### Task details
Starting with the line that contains "0xFFFFFFFE := by decide +kernel" and stopping after the line that contains "(∀ n ∈ [0, 2, 3, 4, 5, 6, 7], ∀", return each line below exactly as written, with no others.

### Exercise data
○ ○ ○ ○ ○

-- ==== Sys2Proof/Laws/State.lean ====
section
/-! SUPPORT. What each update of the device leaves alone, field by field, and what it writes. -/

namespace Sys2Proof.Machine

@[simp] theorem Dev.enter_units (t r : Nat) (d : Dev) : (d.enter t r).units = d.units := rfl
@[simp] theorem Dev.enter_ctr (t r : Nat) (d : Dev) : (d.enter t r).ctr = d.ctr := rfl
@[simp] theorem Dev.enter_host (t r : Nat) (d : Dev) : (d.enter t r).host = d.host := rfl
@[simp] theorem Dev.enter_boot (t r : Nat) (d : Dev) : (d.enter t r).boot = d.boot := rfl
@[simp] theorem Dev.enter_pins (t r : Nat) (d : Dev) : (d.enter t r).pins = d.pins := rfl
@[simp] theorem Dev.enter_eng (t r : Nat) (d : Dev) : (d.enter t r).eng = d.eng := rfl
@[simp] theorem Dev.enter_jobs (t r : Nat) (d : Dev) : (d.enter t r).jobs = d.jobs := rfl
@[simp] theorem Dev.enter_plane (t r : Nat) (d : Dev) : (d.enter t r).plane = d.plane := rfl
@[simp] theorem Dev.enter_stn (t r : Nat) (d : Dev) : (d.enter t r).stn = d.stn := rfl
@[simp] theorem Dev.enter_lane (t r : Nat) (d : Dev) : (d.enter t r).lane = d.lane := rfl
@[simp] theorem Dev.enter_enc (t r : Nat) (d : Dev) : (d.enter t r).enc = d.enc := rfl
@[simp] theorem Dev.enter_cueHold (t r : Nat) (d : Dev) : (d.enter t r).cueHold = d.cueHold := rfl
@[simp] theorem Dev.enter_cal (t r : Nat) (d : Dev) : (d.enter t r).cal = d.cal := rfl
@[simp] theorem Dev.enter_axis (t r : Nat) (d : Dev) : (d.enter t r).axis = d.axis := rfl
@[simp] theorem Dev.enter_prof (t r : Nat) (d : Dev) : (d.enter t r).prof = d.prof := rfl
@[simp] theorem Dev.enter_step (t r : Nat) (d : Dev) : (d.enter t r).step = d.step := rfl
@[simp] theorem Dev.enter_ain (t r : Nat) (d : Dev) : (d.enter t r).ain = d.ain := rfl
@[simp] theorem Dev.enter_loop (t r : Nat) (d : Dev) : (d.enter t r).loop = d.loop := rfl
@[simp] theorem Dev.enter_act (t r : Nat) (d : Dev) : (d.enter t r).act = d.act := rfl
@[simp] theorem Dev.enter_lamp (t r : Nat) (d : Dev) : (d.enter t r).lamp = d.lamp := rfl
@[simp] theorem Dev.enter_pll (t r : Nat) (d : Dev) : (d.enter t r).pll = d.pll := rfl
@[simp] theorem Dev.enter_clko (t r : Nat) (d : Dev) : (d.enter t r).clko = d.clko := rfl
@[simp] theorem Dev.enter_temp (t r : Nat) (d : Dev) : (d.enter t r).temp = d.temp := rfl
@[simp] theorem Dev.enter_dom (t r : Nat) (d : Dev) : (d.enter t r).dom = d.dom := rfl
@[simp] theorem Dev.enter_fab (t r : Nat) (d : Dev) : (d.enter t r).fab = d.fab := rfl
@[simp] theorem Dev.enter_twin (t r : Nat) (d : Dev) : (d.enter t r).twin = d.twin := rfl
@[simp] theorem Dev.enter_ref (t r : Nat) (d : Dev) : (d.enter t r).ref = d.ref := rfl
@[simp] theorem Dev.enter_free (t r : Nat) (d : Dev) : (d.enter t r).free = d.free := rfl
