theorem witness_cues_wait_for_their_bank_and_edges_for_the_lattice :
    (let d := lit (web queued (some 0))
     d.bankUp .cues = true ∧ (web queued (some 0)).bankUp .cues = false ∧ d.ust (uid cCUE 3) = .run
      ∧ d.prevPlace 0 = some 0 ∧ (d.stn.at 0).leLast = some 0 ∧ d.unbound 0 = some queued ∧ d.binding 0 = true)
    ∧ (let z : Dev := { web queued (some 0) with stn := [(0, { leLast := some 0, prevEnd := some 0, lattice := 25600 })] }
      0 + z.cfg .stnPlace 0 .WEB_REPEAT ≤ (z.enter 0 6).place 0
      ∧ ¬ ((0 : Int) + z.cfg .stnPlace 0 .WEB_REPEAT - 0 < 65536 * ((z.cfgN .stnPlace 0 .BRIM_MIN_LINES : Nat) : Int)))
    ∧ (let z : Dev := { web queued (some 0) with stn := [(0, { leLast := some 0, prevEnd := some (65536 * 90), lattice := 25600 })] }
      z.prevPlace 0 = some (65536 * 90)
      ∧ (0 : Int) + z.cfg .stnPlace 0 .WEB_REPEAT - 65536 * 90 < 65536 * ((z.cfgN .stnPlace 0 .BRIM_MIN_LINES : Nat) : Int))
    ∧ (let p : Page := { queued with leMode := true, lePos := 5 }
      let z := web p none
      z.pageJ 7 3 = some p ∧ z.binding 0 = true ∧ p.state = .queued ∧ (p.stn.at 0).bound = false ∧ bit p.mask 0 = true
      ∧ (let y : Dev := { z with stn := [(0, { lattice := 5 })] }
        256 * (p.lePos - y.cfg .stnPlace 0 .STN_OFFSET) ≤ (y.enter 0 6).place 0))
    ∧ (let w : Dev := { web queued (some (-65536000)) with stn := [(0, { webWait := true })] }
      w.nodeNamed (w.cfgN .stnPlace 0 .UPSTREAM_NODE) = 4 ∧ (w.enter 0 6).edgeLate queued 0 = true
      ∧ nextSeq (w.stn.at 0).upSeq = 1 ∧ (2#32).toNat ≠ nextSeq (w.stn.at 0).upSeq
      ∧ (let y : Dev := { w with stn := [(0, { webWait := true, lattice := -9 })] }
        (y.enter 0 6).edgeLate { queued with stn := [(0, { le := some 0 })] } 0 = false ∧ w.prevPlace 0 = none)) := by
  decide +kernel

theorem witness_lattice_edges_and_coasts :
    (lit (placed true)).bankUp .encoders = true ∧ (placed true).bankUp .encoders = false ∧ (-3 : Int) ≠ 0
    ∧ (placed true).cfgN .enc ((placed true).cfgN .stnPlace 0 .PRI_ENC) .MODE ≠ 1
    ∧ ((placed true).stn.at 0).coasting = true ∧ ((placed false).stn.at 0).coasting = false
    ∧ (placed true).binding 0 = true ∧ ¬ (((placed true).enter 0 7).place 0 / 65536 ≠ ((placed true).stn.at 0).gAt)
    ∧ (let z : Dev := { placed true with stn := [(0, { lattice := 256 })] }
      (z.enter 0 7).place 0 / 65536 ≠ (z.stn.at 0).gAt)
    ∧ (let c (k : Nat) : Dev := { placed true with
        boot := { (dev []).boot with image := { header := 0, recs := [rec .stnJet 0 [], rec .stnPlace 0 [(.COAST_MAX, 5)]] } }
        jobs := { pages := [{ onePage with stn := [(0, { begun := true, coastLines := k })] }] } }
      ((c 4).marking 0).any (fun p => !(p.stn.at 0).cut && decide ((p.stn.at 0).coastLines < (c 4).cfgN .stnPlace 0 .COAST_MAX)) = true
      ∧ ((c 5).marking 0).any (fun p => !(p.stn.at 0).cut && decide ((c 5).cfgN .stnPlace 0 .COAST_MAX ≤ (p.stn.at 0).coastLines))
        = true) := by decide +kernel

theorem witness_encoders_of_stations :
    (let d := lit (dev [rec .enc 3 [(.MODE, 1), (.SSI_BITS, 12)], rec .stnJet 0 [], rec .stnPlace 0 [(.PRI_ENC, 3)]])
     d.bankUp .encoders = true ∧ 0 ∈ d.stnsOfEnc 3 ∧ d.cfgN .enc 3 .MODE = 1 ∧ d.has .enc 3 = true) := by decide +kernel

theorem witness_calibration_buffers_of_the_wrong_length :
    calRec.bytes.length ≠ 23 ∧ (storing 2 false).xspiRuns true = none
    ∧ (calibrating { gen := 3 }).cal.gen ≠ 0xFFFFFFFE := by decide +kernel

/-- `storing` while an operation of the store runs. -/
def writing (step : Nat) (w : Bool) (op : FlashOp) : Dev :=
  let d := storing step w
  { d with boot := { d.boot with xspi := { run := some (true, op) } } }

theorem witness_each_operation_of_the_store :
    (∀ n ∈ [0, 2, 3, 4, 5, 6, 7], ∀ op ∈ [FlashOp.erase 0 (calOff 0) 4096, .write 0 (calOff 0) [1], .read 0 (calOff 0) 32],
      (writing n true op).boot.xspi = { run := some (true, op), calOp := none, stageOp := none }
      ∧ (writing n true op).xspiRuns true = some op ∧ (writing n true op).cal.step = n
      ∧ Mem.wf 0xFF (writing n true op).boot.flash0 = true ∧ Mem.wf 0xFF (writing n true op).boot.flash1 = true
      ∧ (writing n true op).boot.answers.getLsbD 0 = true)
    ∧ (let d := writing 5 true (.read 0 0 0)
      d.boot.flashBytes d.calCs (calOff d.cal.target + 0x1000) d.cal.body.length = d.cal.body
      ∧ d.boot.flashBytes d.calCs (calOff d.cal.target + 0x40) 4 = leBytes 4 (crc32c d.cal.body).toNat)
    ∧ (let d := writing 5 false (.read 0 0 0)
      d.boot.flashBytes d.calCs (calOff d.cal.target + 0x1000) d.cal.body.length ≠ d.cal.body)
    ∧ ((writing 7 true (.read 0 0 32)).calSlot 0).map (·.1) = some (writing 7 true (.read 0 0 32)).cal.newGen
    ∧ ((writing 7 false (.read 0 0 32)).calSlot 0).map (·.1) ≠ some (writing 7 false (.read 0 0 32)).cal.newGen := by
  decide +kernel
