-- ==== Sys2Proof/Machine/Line.lean ====
section
/-! DEFINITION. The meanings of the bank line rows: ANNOUNCE_SENT, TRANSMIT_ATTEMPT_FAIL, LEAVE_SENT, ANNOUNCE_ARRIVAL and
LEAVE_ARRIVAL (chapter 2). -/

namespace Sys2Proof.Machine

/-- ANNOUNCE_SENT (R20). Where the record is not PENDING the success is the run-out attempt of a withdrawn frame, and has
no effect (R21, R22). -/
def execAnnounceSent (s : State) : Host.Outcome State Fault Refusal :=
  .next (if s.bank.record.status = .pending then s.ownSent else s)

/-- TRANSMIT_ATTEMPT_FAIL (R17): the buffer keeps its frame, which the controller re-attempts. -/
def execTransmitAttemptFail (s : State) : Host.Outcome State Fault Refusal := .next s

/-- LEAVE_SENT (R23). -/
def execLeaveSent (s : State) : Host.Outcome State Fault Refusal := .next (s.setBank { s.bank with pendingLeave := none })

/-- ANNOUNCE_ARRIVAL (R24 to R27). -/
def execAnnounceArrival (frame : CanFrame) (s : State) : Host.Outcome State Fault Refusal := .next (s.frameArrives frame)

/-- LEAVE_ARRIVAL (R24, R28). -/
def execLeaveArrival (frame : CanFrame) (s : State) : Host.Outcome State Fault Refusal := .next (s.frameArrives frame)

end Sys2Proof.Machine
end

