/-- ANNOUNCE_SENT of a PENDING record: it is SENT, the own station is heard, the unsent-round count and SOLO end, and the
candidate is re-evaluated; the success of a withdrawn frame has no effect (R11, R20, R21). A failed attempt leaves the buffer
as it is (R17), and the success of a LEAVE empties it (R23). -/
def Obligations.TransmissionsEndAsTheRulesSay : Prop :=
  (∀ s : State, s.bank.record.status = .pending →
    ∃ c, (let t : State := { s with
          bank := { s.bank with record := { s.bank.record with status := .sent }, unsent := 0, solo := false }
          timer := { s.timer with ownHeard := true, candidate := c } }
      exec .announceSent s = .next t ∧ t.CandidateRight))
  ∧ (∀ s : State, s.bank.record.status ≠ .pending → exec .announceSent s = .next s)
  ∧ (∀ s : State, exec .transmitAttemptFail s = .next s)
  ∧ ∀ s : State, exec .leaveSent s = .next { s with bank := { s.bank with pendingLeave := none } }

/-- An ANNOUNCE of a peer accepted by R24 replaces its table entry (R25, R26, R27): the presence by its signature, its
figures, its round, age 0; while PHASED below count N its phase agreement and the candidate are judged (R10, R11); while
LISTENING below count N with the own signature it leaves a listening record (R8). Nothing else changes but PEER_CHANGE and
CONFIG_MISMATCH. -/
def Obligations.AcceptedAnnouncesUpdateThePeer : Prop :=
  ∀ (s : State) (i : StationNo) (q : StationState) (code : Nat) (b1 b2 b3 b4 b5 b6 b7 b8 : Byte) (f : CanFrame),
    s.timer.timer ≠ .stopped → f.remote = false → f.identifier.toNat = 0x640 + i.val → i ≠ s.bank.ownNumber →
    i.val < s.store.bank.stationCount → f.data = [b1, b2, b3, b4, b5, b6, b7, b8] → b2.toNat / 16 = code →
    (code, q) ∈ [(1, StationState.joining), (2, .idle), (3, .running), (4, .held), (5, .halted)] →
    let old := s.bank.peers.get i
    let equal := b8.toNat = s.bank.signature
    let judged := s.timer.timer = .phased ∧ s.timer.windowCount < s.n
    let slot := 4 + 10 * i.val
    let agrees := b1.toNat = s.timer.round ∧ s.timer.windowCount < slot + 2 ∧ slot < s.timer.windowCount + 2
    ∃ t, exec (.announceArrival f) s = .next t
      ∧ t.bank = { s.bank with peers := (s.bank.peers.set i
          { presence := if equal then .fresh else .mismatch
            heard := decide (s.timer.timer = .phased ∧ b1.toNat = s.timer.round)
            lastRound := b1.toNat
            age := 0
            figures := ⟨q, b2.toNat % 16, b3.toNat * 16 + b4.toNat / 16, b4.toNat % 16 * 256 + b5.toNat, b6.toNat,
              b7.toNat⟩
            agrees := if judged then decide agrees else old.agrees }) }
      ∧ t.host = { s.host with reasons := s.host.reasons
          ||| (if old.presence = .absent ∨ old.presence = .stale then 0x2000 else 0)
          ||| (if ¬ equal ∧ old.presence ≠ .mismatch then 0x4000 else 0) }
      ∧ (judged → t.CandidateRight
          ∧ t.timer = { s.timer with judged := t.timer.judged, candidate := t.timer.candidate }
          ∧ ∃ j, t.timer.judged = s.timer.judged.set i (some j) ∧ j.count = s.timer.windowCount ∧ j.round = b1.toNat
            ∧ (j.disagrees = true ↔ ¬ agrees)
            ∧ (j.heard = true ↔ equal ∨ ∃ o, s.timer.judged.get i = some o ∧ o.heard = true))
      ∧ (s.timer.timer = .listening → equal → s.timer.windowCount < s.n →
          t.timer = { s.timer with listening := s.timer.listening.set i (some ⟨s.timer.windowCount, b1.toNat⟩) })
      ∧ (¬ judged → (s.timer.timer = .listening → ¬ equal ∨ s.n ≤ s.timer.windowCount) → t.timer = s.timer)
      ∧ s.SameTube t ∧ t.zones = s.zones ∧ t.share = s.share ∧ t.sup = s.sup ∧ t.pending = s.pending

/-- Frames that change no table entry (R24, R31): none is received in STOPPED; remote frames, other identifiers and wrong
lengths are ignored; a sender at or above the station count raises CONFIG_MISMATCH; a frame with the own number sets the
duplicate hold to 10 and raises DUPLICATE_STATION; it is the same whichever row presents the frame (log entry 17). A LEAVE of
a peer with the own signature sets its entry ABSENT, with PEER_CHANGE unless it was ABSENT; with another signature it raises
CONFIG_MISMATCH and changes no entry (R28). -/
def Obligations.LeavesAndRejectedFrames : Prop :=
  (∀ (s : State) (f : CanFrame) (i : StationNo) (c : Instr), c = .announceArrival f ∨ c = .leaveArrival f →
    let id := f.identifier.toNat
    let duplicate : State := { s with
      bank := { s.bank with duplicateHold := 10 }
      host := { s.host with reasons := s.host.reasons ||| 0x0008 } }
    let mismatch : State := { s with host := { s.host with reasons := s.host.reasons ||| 0x4000 } }
    (s.timer.timer = .stopped → exec c s = .next s)
    ∧ (f.remote = true → exec c s = .next s)
    ∧ ((id < 0x640 ∨ 0x657 < id ∨ (0x647 < id ∧ id < 0x650)) → exec c s = .next s)
    ∧ (s.timer.timer ≠ .stopped → f.remote = false → (id = 0x640 + i.val ∨ id = 0x650 + i.val) →
        (i = s.bank.ownNumber → exec c s = .next duplicate)
        ∧ (i ≠ s.bank.ownNumber → f.data.length ≠ (if id < 0x650 then 8 else 1) → exec c s = .next s)
        ∧ (i ≠ s.bank.ownNumber → f.data.length = (if id < 0x650 then 8 else 1) →
            s.store.bank.stationCount ≤ i.val → exec c s = .next mismatch)
        ∧ (i ≠ s.bank.ownNumber → id = 0x640 + i.val → f.data.length = 8 → i.val < s.store.bank.stationCount →
            ((f.data.getD 1 0).toNat / 16 = 0 ∨ 6 ≤ (f.data.getD 1 0).toNat / 16) → exec c s = .next s)))
  ∧ (∀ (s : State) (i : StationNo) (sig : Byte) (f : CanFrame), s.timer.timer ≠ .stopped → f.remote = false →
    f.identifier.toNat = 0x650 + i.val → i ≠ s.bank.ownNumber → i.val < s.store.bank.stationCount → f.data = [sig] →
    let old := s.bank.peers.get i
    (sig.toNat = s.bank.signature →
      exec (.leaveArrival f) s = .next { s with
        bank := { s.bank with peers := s.bank.peers.set i { old with presence := .absent } }
        host := { s.host with reasons := (if old.presence = .absent then s.host.reasons
          else s.host.reasons ||| 0x2000) } })
    ∧ (sig.toNat ≠ s.bank.signature →
      exec (.leaveArrival f) s = .next { s with host := { s.host with reasons := s.host.reasons ||| 0x4000 } }))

○ ○ ○ ○ ○

### Written solution
    ∧ (calibrating { gen := 3 }).cal.gen ≠ 0xFFFFFFFE := by decide +kernel

/-- `storing` while an operation of the store runs. -/
def writing (step : Nat) (w : Bool) (op : FlashOp) : Dev :=
  let d := storing step w
  { d with boot := { d.boot with xspi := { run := some (true, op) } } }

theorem witness_each_operation_of_the_store :
    (∀ n ∈ [0, 2, 3, 4, 5, 6, 7], ∀ op ∈ [FlashOp.erase 0 (calOff 0) 4096, .write 0 (calOff 0) [1], .read 0 (calOff 0) 32],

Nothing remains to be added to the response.